» REQUIREMENT
When you reach the line containing "R281). DEDUCED: notes/assumptions/48. -/" in the data below, begin returning lines exactly as written, and stop once the line containing "R298). DEDUCED: notes/assumptions/48. -/" has been returned.

» TASK INPUTS
= Beginning of Section =

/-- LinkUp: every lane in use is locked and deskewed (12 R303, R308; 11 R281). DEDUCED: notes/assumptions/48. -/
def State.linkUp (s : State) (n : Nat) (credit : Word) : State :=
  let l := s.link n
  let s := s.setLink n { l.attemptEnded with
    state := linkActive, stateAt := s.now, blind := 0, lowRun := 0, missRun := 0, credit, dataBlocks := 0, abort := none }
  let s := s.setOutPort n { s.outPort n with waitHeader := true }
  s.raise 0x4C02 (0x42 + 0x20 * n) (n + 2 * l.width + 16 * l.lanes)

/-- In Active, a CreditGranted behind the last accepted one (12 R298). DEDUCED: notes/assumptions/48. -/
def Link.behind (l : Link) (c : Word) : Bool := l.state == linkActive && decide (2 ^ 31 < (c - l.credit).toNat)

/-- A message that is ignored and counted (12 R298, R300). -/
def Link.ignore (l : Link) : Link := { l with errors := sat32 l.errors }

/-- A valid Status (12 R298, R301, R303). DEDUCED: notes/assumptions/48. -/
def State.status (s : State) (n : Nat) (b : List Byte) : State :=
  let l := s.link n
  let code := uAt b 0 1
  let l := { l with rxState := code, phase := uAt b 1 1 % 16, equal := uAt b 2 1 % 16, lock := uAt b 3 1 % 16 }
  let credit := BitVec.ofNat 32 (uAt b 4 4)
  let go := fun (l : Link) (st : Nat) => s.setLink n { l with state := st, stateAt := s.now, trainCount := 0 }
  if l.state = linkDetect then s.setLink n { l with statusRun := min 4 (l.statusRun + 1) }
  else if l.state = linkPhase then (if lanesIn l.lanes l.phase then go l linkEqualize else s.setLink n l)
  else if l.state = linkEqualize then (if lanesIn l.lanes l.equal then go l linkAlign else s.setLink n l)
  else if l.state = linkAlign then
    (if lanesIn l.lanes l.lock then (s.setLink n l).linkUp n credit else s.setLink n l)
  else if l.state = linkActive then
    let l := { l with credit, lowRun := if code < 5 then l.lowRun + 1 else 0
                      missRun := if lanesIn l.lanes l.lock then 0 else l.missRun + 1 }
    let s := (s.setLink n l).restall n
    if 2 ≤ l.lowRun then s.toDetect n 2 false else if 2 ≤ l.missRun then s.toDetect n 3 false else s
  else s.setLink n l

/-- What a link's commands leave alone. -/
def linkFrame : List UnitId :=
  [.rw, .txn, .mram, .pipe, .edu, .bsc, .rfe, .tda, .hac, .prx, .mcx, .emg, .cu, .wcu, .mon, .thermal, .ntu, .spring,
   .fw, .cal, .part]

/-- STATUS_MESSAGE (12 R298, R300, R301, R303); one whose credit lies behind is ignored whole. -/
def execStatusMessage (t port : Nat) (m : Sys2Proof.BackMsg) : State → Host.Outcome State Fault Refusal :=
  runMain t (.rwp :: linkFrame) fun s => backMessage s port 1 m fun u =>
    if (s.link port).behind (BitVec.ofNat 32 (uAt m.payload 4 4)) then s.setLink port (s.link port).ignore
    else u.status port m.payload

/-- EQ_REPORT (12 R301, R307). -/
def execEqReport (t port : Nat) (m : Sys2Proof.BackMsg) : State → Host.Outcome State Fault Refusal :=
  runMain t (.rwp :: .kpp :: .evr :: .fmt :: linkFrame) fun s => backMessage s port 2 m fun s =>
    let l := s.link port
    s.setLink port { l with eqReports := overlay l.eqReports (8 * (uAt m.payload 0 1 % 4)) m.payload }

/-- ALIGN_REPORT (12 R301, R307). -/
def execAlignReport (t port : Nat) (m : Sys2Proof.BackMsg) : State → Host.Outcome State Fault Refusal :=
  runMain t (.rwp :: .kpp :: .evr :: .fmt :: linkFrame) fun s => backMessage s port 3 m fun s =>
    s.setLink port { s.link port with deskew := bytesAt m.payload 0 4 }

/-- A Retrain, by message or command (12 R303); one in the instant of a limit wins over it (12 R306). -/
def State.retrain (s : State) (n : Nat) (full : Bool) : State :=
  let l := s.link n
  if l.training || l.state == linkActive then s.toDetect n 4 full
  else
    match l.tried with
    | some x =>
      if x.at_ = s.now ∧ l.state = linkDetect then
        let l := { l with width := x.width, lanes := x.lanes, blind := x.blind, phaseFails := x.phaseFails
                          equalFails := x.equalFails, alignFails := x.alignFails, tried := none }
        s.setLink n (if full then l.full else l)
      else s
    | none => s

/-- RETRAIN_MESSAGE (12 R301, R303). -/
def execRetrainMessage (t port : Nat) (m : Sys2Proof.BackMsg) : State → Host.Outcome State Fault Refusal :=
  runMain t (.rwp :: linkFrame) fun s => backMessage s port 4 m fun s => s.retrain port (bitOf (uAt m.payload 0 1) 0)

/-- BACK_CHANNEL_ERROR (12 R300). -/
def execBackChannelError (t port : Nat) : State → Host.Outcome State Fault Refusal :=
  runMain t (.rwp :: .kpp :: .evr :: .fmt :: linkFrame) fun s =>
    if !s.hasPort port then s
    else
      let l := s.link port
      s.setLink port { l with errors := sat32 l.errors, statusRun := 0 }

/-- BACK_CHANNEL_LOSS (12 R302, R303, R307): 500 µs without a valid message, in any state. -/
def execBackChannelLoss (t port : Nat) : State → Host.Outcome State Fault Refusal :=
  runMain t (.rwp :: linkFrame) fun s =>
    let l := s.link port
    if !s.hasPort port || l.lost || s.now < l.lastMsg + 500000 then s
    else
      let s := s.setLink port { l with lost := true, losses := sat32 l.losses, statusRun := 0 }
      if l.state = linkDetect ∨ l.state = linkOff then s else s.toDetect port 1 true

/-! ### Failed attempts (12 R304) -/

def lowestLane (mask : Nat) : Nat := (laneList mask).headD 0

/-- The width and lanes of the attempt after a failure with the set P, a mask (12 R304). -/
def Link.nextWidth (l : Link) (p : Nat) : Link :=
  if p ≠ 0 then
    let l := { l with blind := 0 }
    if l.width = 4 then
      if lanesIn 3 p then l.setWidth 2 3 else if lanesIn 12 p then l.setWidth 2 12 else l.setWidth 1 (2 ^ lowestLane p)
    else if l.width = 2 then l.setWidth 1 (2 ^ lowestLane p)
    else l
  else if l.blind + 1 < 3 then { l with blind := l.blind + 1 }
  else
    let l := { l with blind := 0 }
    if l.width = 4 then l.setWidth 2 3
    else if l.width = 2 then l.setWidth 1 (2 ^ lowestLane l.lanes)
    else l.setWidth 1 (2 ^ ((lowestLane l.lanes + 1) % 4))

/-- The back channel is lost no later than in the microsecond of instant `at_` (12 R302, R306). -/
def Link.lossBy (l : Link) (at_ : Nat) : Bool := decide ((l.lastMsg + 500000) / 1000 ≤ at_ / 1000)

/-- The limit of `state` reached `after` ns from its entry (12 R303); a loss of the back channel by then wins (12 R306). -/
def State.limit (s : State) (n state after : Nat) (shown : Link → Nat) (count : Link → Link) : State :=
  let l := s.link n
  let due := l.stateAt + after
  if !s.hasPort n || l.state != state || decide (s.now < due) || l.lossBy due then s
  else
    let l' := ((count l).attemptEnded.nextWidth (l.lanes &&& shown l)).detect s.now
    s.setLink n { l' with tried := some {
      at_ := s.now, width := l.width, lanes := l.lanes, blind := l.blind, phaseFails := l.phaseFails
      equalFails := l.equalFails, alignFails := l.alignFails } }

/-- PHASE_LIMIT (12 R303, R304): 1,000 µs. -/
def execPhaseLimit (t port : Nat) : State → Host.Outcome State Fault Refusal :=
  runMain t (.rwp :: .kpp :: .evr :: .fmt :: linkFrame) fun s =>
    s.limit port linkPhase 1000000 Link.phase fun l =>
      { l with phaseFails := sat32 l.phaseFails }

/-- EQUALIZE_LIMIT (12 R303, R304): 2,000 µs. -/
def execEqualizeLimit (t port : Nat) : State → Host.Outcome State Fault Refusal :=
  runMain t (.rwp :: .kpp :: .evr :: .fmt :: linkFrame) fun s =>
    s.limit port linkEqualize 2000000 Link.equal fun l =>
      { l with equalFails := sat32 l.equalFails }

= End of Section =
= Beginning of Section =

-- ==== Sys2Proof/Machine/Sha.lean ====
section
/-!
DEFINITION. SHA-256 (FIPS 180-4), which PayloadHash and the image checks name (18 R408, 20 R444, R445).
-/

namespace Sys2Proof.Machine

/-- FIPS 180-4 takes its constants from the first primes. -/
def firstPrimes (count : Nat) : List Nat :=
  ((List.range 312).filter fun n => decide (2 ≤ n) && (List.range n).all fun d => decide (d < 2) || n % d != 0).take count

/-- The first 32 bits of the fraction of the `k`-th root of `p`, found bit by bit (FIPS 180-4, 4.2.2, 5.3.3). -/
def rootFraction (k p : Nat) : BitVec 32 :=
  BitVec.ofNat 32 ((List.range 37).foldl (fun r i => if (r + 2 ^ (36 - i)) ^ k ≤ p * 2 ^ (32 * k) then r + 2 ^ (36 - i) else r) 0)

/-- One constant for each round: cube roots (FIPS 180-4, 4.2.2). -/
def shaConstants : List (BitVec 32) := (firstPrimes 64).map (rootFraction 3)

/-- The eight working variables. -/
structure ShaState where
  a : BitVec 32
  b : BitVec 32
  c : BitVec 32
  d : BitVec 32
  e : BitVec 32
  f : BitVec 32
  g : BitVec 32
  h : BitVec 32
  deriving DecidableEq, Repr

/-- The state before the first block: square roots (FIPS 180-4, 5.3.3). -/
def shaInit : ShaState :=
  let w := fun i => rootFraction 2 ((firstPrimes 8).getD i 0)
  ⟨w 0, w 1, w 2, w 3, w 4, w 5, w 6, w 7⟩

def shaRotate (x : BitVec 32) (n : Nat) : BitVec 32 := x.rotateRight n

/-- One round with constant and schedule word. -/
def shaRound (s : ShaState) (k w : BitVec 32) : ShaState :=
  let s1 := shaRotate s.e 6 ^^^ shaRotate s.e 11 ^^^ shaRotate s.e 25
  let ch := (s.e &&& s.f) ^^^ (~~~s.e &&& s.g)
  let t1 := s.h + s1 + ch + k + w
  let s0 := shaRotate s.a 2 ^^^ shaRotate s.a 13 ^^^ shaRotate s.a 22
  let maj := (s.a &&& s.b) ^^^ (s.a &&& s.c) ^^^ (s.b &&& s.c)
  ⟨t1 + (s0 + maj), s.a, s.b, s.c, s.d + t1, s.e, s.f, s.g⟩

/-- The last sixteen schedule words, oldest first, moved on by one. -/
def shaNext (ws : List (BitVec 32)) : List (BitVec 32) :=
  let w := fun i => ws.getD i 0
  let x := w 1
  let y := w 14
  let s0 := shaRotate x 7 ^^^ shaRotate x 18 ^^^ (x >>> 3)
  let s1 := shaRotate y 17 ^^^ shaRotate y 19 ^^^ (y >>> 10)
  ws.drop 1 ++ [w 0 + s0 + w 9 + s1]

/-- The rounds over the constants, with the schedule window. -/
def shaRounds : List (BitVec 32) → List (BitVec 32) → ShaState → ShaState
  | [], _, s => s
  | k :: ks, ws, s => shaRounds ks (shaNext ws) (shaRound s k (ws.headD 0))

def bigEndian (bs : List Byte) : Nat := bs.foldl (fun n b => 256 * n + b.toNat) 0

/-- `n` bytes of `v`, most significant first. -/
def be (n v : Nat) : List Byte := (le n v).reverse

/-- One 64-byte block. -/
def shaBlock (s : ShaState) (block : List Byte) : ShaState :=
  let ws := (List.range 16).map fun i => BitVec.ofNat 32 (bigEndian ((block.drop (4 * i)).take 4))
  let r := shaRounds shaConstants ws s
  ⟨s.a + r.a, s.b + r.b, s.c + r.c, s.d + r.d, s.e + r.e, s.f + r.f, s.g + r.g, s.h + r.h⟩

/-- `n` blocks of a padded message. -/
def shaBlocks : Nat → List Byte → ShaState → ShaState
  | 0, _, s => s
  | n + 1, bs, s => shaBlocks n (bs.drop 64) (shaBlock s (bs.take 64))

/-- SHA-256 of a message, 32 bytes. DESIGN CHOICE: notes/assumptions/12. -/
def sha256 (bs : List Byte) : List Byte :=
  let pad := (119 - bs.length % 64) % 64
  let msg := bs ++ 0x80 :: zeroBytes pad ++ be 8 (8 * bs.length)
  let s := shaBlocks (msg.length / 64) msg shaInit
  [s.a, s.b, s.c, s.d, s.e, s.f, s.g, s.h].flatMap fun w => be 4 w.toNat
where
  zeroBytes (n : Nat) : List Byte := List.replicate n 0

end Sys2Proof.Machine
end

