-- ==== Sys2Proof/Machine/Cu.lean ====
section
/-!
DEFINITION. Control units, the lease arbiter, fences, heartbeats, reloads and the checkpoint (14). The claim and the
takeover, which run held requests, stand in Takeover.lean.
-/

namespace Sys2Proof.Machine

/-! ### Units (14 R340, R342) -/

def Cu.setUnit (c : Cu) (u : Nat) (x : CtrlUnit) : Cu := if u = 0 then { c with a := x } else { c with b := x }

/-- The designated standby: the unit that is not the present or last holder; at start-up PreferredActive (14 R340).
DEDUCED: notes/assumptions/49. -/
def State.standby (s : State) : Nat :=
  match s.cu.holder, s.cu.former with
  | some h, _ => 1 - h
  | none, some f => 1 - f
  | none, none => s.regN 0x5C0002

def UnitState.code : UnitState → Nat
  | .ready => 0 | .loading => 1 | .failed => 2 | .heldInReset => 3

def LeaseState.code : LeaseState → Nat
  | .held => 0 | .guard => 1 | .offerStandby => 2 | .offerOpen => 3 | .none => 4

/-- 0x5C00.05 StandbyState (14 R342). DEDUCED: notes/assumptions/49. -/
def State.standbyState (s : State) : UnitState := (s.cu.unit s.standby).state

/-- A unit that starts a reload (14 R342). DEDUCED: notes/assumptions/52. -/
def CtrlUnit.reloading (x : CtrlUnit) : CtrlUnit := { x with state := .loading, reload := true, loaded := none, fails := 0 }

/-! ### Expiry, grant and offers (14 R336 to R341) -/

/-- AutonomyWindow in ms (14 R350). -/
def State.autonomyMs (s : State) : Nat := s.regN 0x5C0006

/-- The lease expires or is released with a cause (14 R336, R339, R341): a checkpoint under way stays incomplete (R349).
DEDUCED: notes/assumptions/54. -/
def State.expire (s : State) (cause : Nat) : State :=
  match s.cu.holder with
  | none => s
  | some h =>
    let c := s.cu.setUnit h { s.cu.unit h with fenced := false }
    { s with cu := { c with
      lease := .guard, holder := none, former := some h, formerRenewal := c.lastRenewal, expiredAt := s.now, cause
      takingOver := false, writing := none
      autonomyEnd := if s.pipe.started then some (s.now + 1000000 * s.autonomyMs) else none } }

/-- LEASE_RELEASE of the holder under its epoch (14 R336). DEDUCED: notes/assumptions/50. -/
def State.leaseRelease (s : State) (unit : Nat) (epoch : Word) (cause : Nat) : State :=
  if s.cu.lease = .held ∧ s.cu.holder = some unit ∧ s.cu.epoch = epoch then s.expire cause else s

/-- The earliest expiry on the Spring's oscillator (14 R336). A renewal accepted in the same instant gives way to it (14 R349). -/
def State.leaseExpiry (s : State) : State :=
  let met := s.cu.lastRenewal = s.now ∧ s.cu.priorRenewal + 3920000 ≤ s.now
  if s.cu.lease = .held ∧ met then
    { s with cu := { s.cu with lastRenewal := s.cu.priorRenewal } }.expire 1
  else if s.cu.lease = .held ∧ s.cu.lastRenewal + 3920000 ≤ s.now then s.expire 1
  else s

= End of Section =

» SOLUTION
/-- LinkUp: every lane in use is locked and deskewed (12 R303, R308; 11 R281). DEDUCED: notes/assumptions/48. -/
def State.linkUp (s : State) (n : Nat) (credit : Word) : State :=
  let l := s.link n
  let s := s.setLink n { l.attemptEnded with
    state := linkActive, stateAt := s.now, blind := 0, lowRun := 0, missRun := 0, credit, dataBlocks := 0, abort := none }
  let s := s.setOutPort n { s.outPort n with waitHeader := true }
  s.raise 0x4C02 (0x42 + 0x20 * n) (n + 2 * l.width + 16 * l.lanes)

/-- In Active, a CreditGranted behind the last accepted one (12 R298). DEDUCED: notes/assumptions/48. -/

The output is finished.